* [Problem to solve]: Repeat the stretch of entries below from the line with "may touch -/" through the line with "exact ⟨(raised _". Include both ends and add nothing.

_ _ _ _

-- ==== Sys2Proof/Proofs/Accounts.lean ====
section
/-! SUPPORT. Proofs/Accounts.lean: what an append, the LOW-BALANCE check and a credit leave of the part, and what the meanings of
ACCOUNT-CREDIT, TARIFF-DEFINE and PERIOD-CLOSE give for the fields they read (R72, R76, R79, R81, R86). -/

namespace Sys2Proof.Machine

/-! ## Signed fields, identifiers and free slots -/

/-- A signed number that fits its bytes is read back (R186). -/
theorem intOf_beSigned {n : Nat} {x : Int} (low : -((256 ^ n / 2 : Nat) : Int) ≤ x) (high : x < (256 ^ n / 2 : Nat)) :
    intOf (beSigned n x) = x := by
  simp only [intOf, beSigned, length_be]
  generalize size : 256 ^ n = N at low high ⊢
  rcases Int.lt_or_le x 0 with negative | positive
  · have wraps : x % (N : Int) = x + N := by
      rw [← Int.add_emod_right, Int.emod_eq_of_lt] <;> omega
    have read : natOf (be n (x % (N : Int)).toNat) = (x + N).toNat := by
      rw [wraps, natOf_be_of_lt]
      omega
    rw [read, if_neg] <;> omega
  · have plain : x % (N : Int) = x := Int.emod_eq_of_lt positive (by omega)
    have read : natOf (be n (x % (N : Int)).toNat) = x.toNat := by
      rw [plain, natOf_be_of_lt]
      omega
    rw [read, if_pos] <;> omega

/-- The body of ACCOUNT-CREDIT, its amount left as the number its four bytes give. -/
theorem readFields_accountAmount {a : Nat} (fits : a < 65536) (amount : Int) :
    readFields [2, 4] (writeFields [2] [a] ++ beSigned 4 amount)
      = some [a, (amount % (256 ^ 4 : Nat)).toNat] := by
  have body : writeFields [2] [a] ++ beSigned 4 amount
      = writeFields [2, 4] [a, (amount % (256 ^ 4 : Nat)).toNat] := by
    simp [writeFields, beSigned]
  have bounded : (amount % (256 ^ 4 : Nat)).toNat < 256 ^ 4 := by omega
  rw [body]
  exact readFields_writeFields ⟨fits, bounded, trivial⟩

/-- The amount behind the account id of an ACCOUNT-CREDIT body (R76). -/
theorem intOf_drop_account {amount : Int} (a : Nat) (low : -2147483648 ≤ amount) (high : amount ≤ 2147483647) :
    intOf ((writeFields [2] [a] ++ beSigned 4 amount).drop 2) = amount := by
  have tail : (writeFields [2] [a] ++ beSigned 4 amount).drop 2 = beSigned 4 amount := rfl
  rw [tail]
  exact intOf_beSigned (n := 4) (by omega) (by omega)

theorem accountId_of_le {a : Nat} (h : a ≤ 1023) : accountId a = some a := if_pos ⟨Nat.zero_le a, h⟩

theorem accountId_of_lt {a : Nat} (h : 1023 < a) : accountId a = none := if_neg fun within => by omega

theorem planId_of_le {p : Nat} (h : p ≤ 31) : planId p = some p := if_pos ⟨Nat.zero_le p, h⟩

theorem planId_of_lt {p : Nat} (h : 31 < p) : planId p = none := if_neg fun within => by omega

/-- No slot is free exactly when records and live pages together fill the journal (R86). -/
theorem freeSlots_eq_zero_iff (s : State) :
    s.freeSlots = 0 ↔ 2048 ≤ s.journal.records.length + s.store.pages.length := by
  simp only [State.freeSlots, State.livePages, Config.journalPlaces]
  omega

/-! ## What an account order with a record may touch -/

/-- Between two states only the accounts, the journal, the alarm outputs and the notices have moved. -/
def LedgerMoved (s t : State) : Prop :=
  t = { s with
        money := t.money, journal := t.journal, sites := t.sites
        port := { s.port with notices := t.port.notices, lost := t.port.lost } }

theorem LedgerMoved.trans {s t u : State} (first : LedgerMoved s t) (second : LedgerMoved t u) : LedgerMoved s u := by
  unfold LedgerMoved at *
  rw [first] at second
  exact second

theorem ledgerMoved_setMoney (s : State) (m : AccountUnit) : LedgerMoved s (s.setMoney m) := rfl

theorem ledgerMoved_raise (s : State) (n : Notice) : LedgerMoved s (raise s n) := by
  unfold LedgerMoved raise
  dsimp only
  repeat' split
  all_goals rfl

theorem ledgerMoved_appendRecord (s : State) (a : Nat) (b : JournalBody) : LedgerMoved s (appendRecord s a b) := by
  obtain ⟨-, frame⟩ := appendRecord_does s a b
  unfold LedgerMoved
  rw [frame]

@[simp] theorem appendRecord_money (s : State) (a : Nat) (b : JournalBody) : (appendRecord s a b).money = s.money := by
  obtain ⟨-, frame⟩ := appendRecord_does s a b
  rw [frame]

/-! ## An append with room for its notice -/

theorem raise_room_length {s : State} (n : Notice) (lost : s.port.lost = 0) (room : s.port.notices.length < 64) :
    (raise s n).port.lost = 0 ∧ (raise s n).port.notices.length = s.port.notices.length + 1 := by
  rw [raise_room n lost room]
  exact ⟨lost, List.length_append⟩

/-- With none lost and a place free, an evaluation of JOURNAL-HIGH appends one notice at most and loses none (R89, R178). -/
theorem evalJournalHigh_room {s : State} (lost : s.port.lost = 0) (room : s.port.notices.length < 64) :
    (evalJournalHigh s).port.lost = 0 ∧ (evalJournalHigh s).port.notices.length ≤ s.port.notices.length + 1 := by
  unfold evalJournalHigh
  dsimp only
  split
  · exact ⟨lost, Nat.le_succ _⟩
  · have raised (j : Journal) (n : Notice) := raise_room_length (s := s.setJournal j) n lost room
    exact ⟨(raised _ _).1, Nat.le_of_eq (raised _ _).2⟩

theorem appendRecord_room {s : State} (a : Nat) (b : JournalBody) (lost : s.port.lost = 0)
    (room : s.port.notices.length < 64) :
    (appendRecord s a b).port.lost = 0 ∧ (appendRecord s a b).port.notices.length ≤ s.port.notices.length + 1 :=
  evalJournalHigh_room (s := s.setJournal _) lost room

/-! ## The LOW-BALANCE check -/

/-- The money fields as the LOW-BALANCE check leaves them (R72). -/
def Money.checked (m : Money) : Money := if m.lowDue.isSome then m.withNotice true else m

/-- The check writes the money fields of its account and no other (R72). -/
theorem checkLowBalance_money {s : State} {m : AccountUnit} {accounts : Table Account} {a : Nat} {x : Account}
    (h : s.money = { m with accounts := Table.set accounts a x }) :
    (checkLowBalance s a).money
      = { m with accounts := Table.set accounts a { x with money := x.money.checked } } := by
  have found : s.account a = some x := by simp [State.account, h]
  cases due : x.money.lowDue with
  | none =>
    have quiet : checkLowBalance s a = s := checkLowBalance_quiet fun y hy => by
      rw [found] at hy
      cases hy
      exact due
    rw [quiet, h]
    simp [Money.checked, due]
  | some notice =>
    rw [checkLowBalance_due found due]
    simp [h, Table.set_set_same, Money.checked, due]

/-- What the check can do: nothing, or write accounts and raise a notice (R72). -/
theorem checkLowBalance_cases (s : State) (a : Nat) :
    checkLowBalance s a = s ∨ ∃ m n, checkLowBalance s a = raise (s.setMoney m) n := by
  unfold checkLowBalance
  repeat' split
  · exact .inl rfl
  · exact .inl rfl
  · exact .inr ⟨_, _, rfl⟩

theorem ledgerMoved_checkLowBalance (s : State) (a : Nat) : LedgerMoved s (checkLowBalance s a) := by
  obtain same | ⟨m, n, raised⟩ := checkLowBalance_cases s a
  · rw [same]
    rfl
  · rw [raised]
    exact (ledgerMoved_setMoney s m).trans (ledgerMoved_raise _ n)

/-- A notice that waits still waits after another has been raised (R178). -/
theorem mem_notices_raise {s : State} {m : Notice} (n : Notice) (waits : m ∈ s.port.notices) :
    m ∈ (raise s n).port.notices := by
  unfold raise
  dsimp only
  repeat' split
  all_goals simp [waits]

/-- The LOW-BALANCE check leaves the journal and the alarm outputs alone and takes no notice away, so a record appended before it
stands appended (R72, R85). -/
theorem RecordAppended.checkLowBalance {s t : State} {a : Nat} {b : JournalBody} (h : RecordAppended s t a b) (c : Nat) :
    RecordAppended s (checkLowBalance t c) a b := by
  obtain same | ⟨m, n, raised⟩ := checkLowBalance_cases t c
  · rwa [same]
  · obtain ⟨journal, links, steady, notified⟩ := h
    rw [raised]
    refine ⟨?_, ?_, ?_, fun moved lost room => mem_notices_raise n (notified moved lost room)⟩
    · simpa using journal
    · simpa using links
    · simpa using steady

/-! ## A credit -/

/-- Low-notice given after a credit and the check behind it: set by a lowering that leaves the balance below the threshold,
else kept unless the balance stands at or above it (R72, R76). -/
theorem creditedMoney_checked (amount balance : Int) (threshold : Option Nat) (given : Bool) :
    ∃ after : Bool,
      (if amount < 0 then (creditedMoney balance threshold given).checked else creditedMoney balance threshold given)
          = .prepaid balance threshold after
        ∧ (after = true ↔ (amount < 0 ∧ ∃ t : Nat, threshold = some t ∧ balance < t)
            ∨ (given = true ∧ ¬ ∃ t : Nat, threshold = some t ∧ (t : Int) ≤ balance)) := by
  cases threshold with
  | none => exact ⟨given, by simp [creditedMoney, Money.checked, Money.lowDue], by simp⟩
  | some t =>
    rcases Int.lt_or_le balance t with below | above
    · have notAbove : ¬ (t : Int) ≤ balance := Int.not_le.2 below
      refine ⟨decide (amount < 0) || given, ?_, by simp [below]⟩
      by_cases lowered : amount < 0
      · cases given <;> simp [creditedMoney, Money.checked, Money.lowDue, Money.withNotice, lowered, below, notAbove]
      · simp [creditedMoney, lowered, notAbove]
    · have notBelow : ¬ balance < t := Int.not_lt.2 above
      exact ⟨false, by simp [creditedMoney, Money.checked, Money.lowDue, above, notBelow], by simp [above, notBelow]⟩

/-- The state of a credit before the LOW-BALANCE check: the balance moved and the record appended (R76). -/
def credited (s : State) (a : Nat) (amount balance : Int) (threshold : Option Nat) (given : Bool) : State :=
  appendRecord (s.modifyAccount a fun x => { x with money := creditedMoney balance threshold given }) a
    (.credit amount balance)

theorem credit_eq (s : State) (a : Nat) (amount balance : Int) (threshold : Option Nat) (given : Bool) :
    credit s a amount balance threshold given
      = if amount < 0 then checkLowBalance (credited s a amount balance threshold given) a
        else credited s a amount balance threshold given := rfl

section
variable {s : State} {a : Nat} {amount balance : Int} {threshold : Option Nat} {given : Bool}

theorem credit_recordAppended :
    RecordAppended s (credit s a amount balance threshold given) a (.credit amount balance) := by
  have appended : RecordAppended s (credited s a amount balance threshold given) a (.credit amount balance) :=
    (appendRecord_does (s.modifyAccount a _) a _).1
  rw [credit_eq]
  split
  · exact appended.checkLowBalance a
  · exact appended

theorem ledgerMoved_credit : LedgerMoved s (credit s a amount balance threshold given) := by
  have moved : LedgerMoved s (credited s a amount balance threshold given) :=
    (ledgerMoved_setMoney s _).trans (ledgerMoved_appendRecord _ a _)
  rw [credit_eq]
  split
  · exact moved.trans (ledgerMoved_checkLowBalance _ a)
  · exact moved

theorem credited_money {x : Account} (found : s.account a = some x) :
    (credited s a amount balance threshold given).money
      = { s.money with
          accounts := Table.set s.money.accounts a { x with money := creditedMoney balance threshold given } } := by
  rw [credited, appendRecord_money, State.modifyAccount, State.money_setMoney, Table.modify_of_get _ found]

theorem credit_money {x : Account} (found : s.account a = some x) :
    (credit s a amount balance threshold given).money
      = { s.money with
          accounts := Table.set s.money.accounts a
            { x with
              money :=
                if amount < 0 then (creditedMoney balance threshold given).checked
                else creditedMoney balance threshold given } } := by
  rw [credit_eq]
  split
  · exact checkLowBalance_money (credited_money found)
  · exact credited_money found

/-- A negative amount that leaves the balance below the threshold raises LOW-BALANCE where no notice has been given (R72). -/
theorem credit_lowBalance {x : Account} {t : Nat} (found : s.account a = some x) (lowered : amount < 0)
    (below : balance < t) (lost : s.port.lost = 0) (room : s.port.notices.length < 63) :
    (.lowBalance a balance t) ∈ (credit s a amount balance (some t) false).port.notices := by
  obtain ⟨lost', room'⟩ : (credited s a amount balance (some t) false).port.lost = 0
      ∧ (credited s a amount balance (some t) false).port.notices.length ≤ s.port.notices.length + 1 :=
    appendRecord_room (s := s.modifyAccount a _) a _ lost (Nat.lt_trans room (by decide))
  have stands : (credited s a amount balance (some t) false).account a
      = some { x with money := creditedMoney balance (some t) false } := by
    simp [State.account, credited_money found]
  have due : (creditedMoney balance (some t) false).lowDue = some (balance, t) := by
    simp [creditedMoney, Money.lowDue, below]
  rw [credit_eq, if_pos lowered, checkLowBalance_due stands due, raise_room]
  · simp
  · simpa using lost'
  · simp only [State.port_setMoney]
    omega

end

/-! ## What the meaning of ACCOUNT-CREDIT gives -/

section
variable {body : List Byte} {a n : Nat} {amount : Int} {s : State}

/-- An amount of 0 or an id out of range is met before the record (R76). -/
theorem orderAccountCredit_outOfRange (read : readFields [2, 4] body = some [a, n]) (value : intOf (body.drop 2) = amount)
    (out : amount = 0 ∨ 1023 < a) : orderAccountCredit body s = (s, .badValue) := by
  rcases Nat.lt_or_ge 1023 a with noAccount | inRange
  · simp only [orderAccountCredit, read, accountId_of_lt noAccount]
  · have zero : amount = 0 := out.resolve_right (Nat.not_lt.2 inRange)
    simp only [orderAccountCredit, read, accountId_of_le inRange, value, zero, if_true]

_ _ _ _

* [Completed exercise]:
/-! ## What an account order with a record may touch -/

/-- Between two states only the accounts, the journal, the alarm outputs and the notices have moved. -/
def LedgerMoved (s t : State) : Prop :=
  t = { s with
        money := t.money, journal := t.journal, sites := t.sites
        port := { s.port with notices := t.port.notices, lost := t.port.lost } }

theorem LedgerMoved.trans {s t u : State} (first : LedgerMoved s t) (second : LedgerMoved t u) : LedgerMoved s u := by
  unfold LedgerMoved at *
  rw [first] at second
  exact second

theorem ledgerMoved_setMoney (s : State) (m : AccountUnit) : LedgerMoved s (s.setMoney m) := rfl

theorem ledgerMoved_raise (s : State) (n : Notice) : LedgerMoved s (raise s n) := by
  unfold LedgerMoved raise
  dsimp only
  repeat' split
  all_goals rfl

theorem ledgerMoved_appendRecord (s : State) (a : Nat) (b : JournalBody) : LedgerMoved s (appendRecord s a b) := by
  obtain ⟨-, frame⟩ := appendRecord_does s a b
  unfold LedgerMoved
  rw [frame]

@[simp] theorem appendRecord_money (s : State) (a : Nat) (b : JournalBody) : (appendRecord s a b).money = s.money := by
  obtain ⟨-, frame⟩ := appendRecord_does s a b
  rw [frame]

/-! ## An append with room for its notice -/

theorem raise_room_length {s : State} (n : Notice) (lost : s.port.lost = 0) (room : s.port.notices.length < 64) :
    (raise s n).port.lost = 0 ∧ (raise s n).port.notices.length = s.port.notices.length + 1 := by
  rw [raise_room n lost room]
  exact ⟨lost, List.length_append⟩

/-- With none lost and a place free, an evaluation of JOURNAL-HIGH appends one notice at most and loses none (R89, R178). -/
theorem evalJournalHigh_room {s : State} (lost : s.port.lost = 0) (room : s.port.notices.length < 64) :
    (evalJournalHigh s).port.lost = 0 ∧ (evalJournalHigh s).port.notices.length ≤ s.port.notices.length + 1 := by
  unfold evalJournalHigh
  dsimp only
  split
  · exact ⟨lost, Nat.le_succ _⟩
  · have raised (j : Journal) (n : Notice) := raise_room_length (s := s.setJournal j) n lost room
    exact ⟨(raised _ _).1, Nat.le_of_eq (raised _ _).2⟩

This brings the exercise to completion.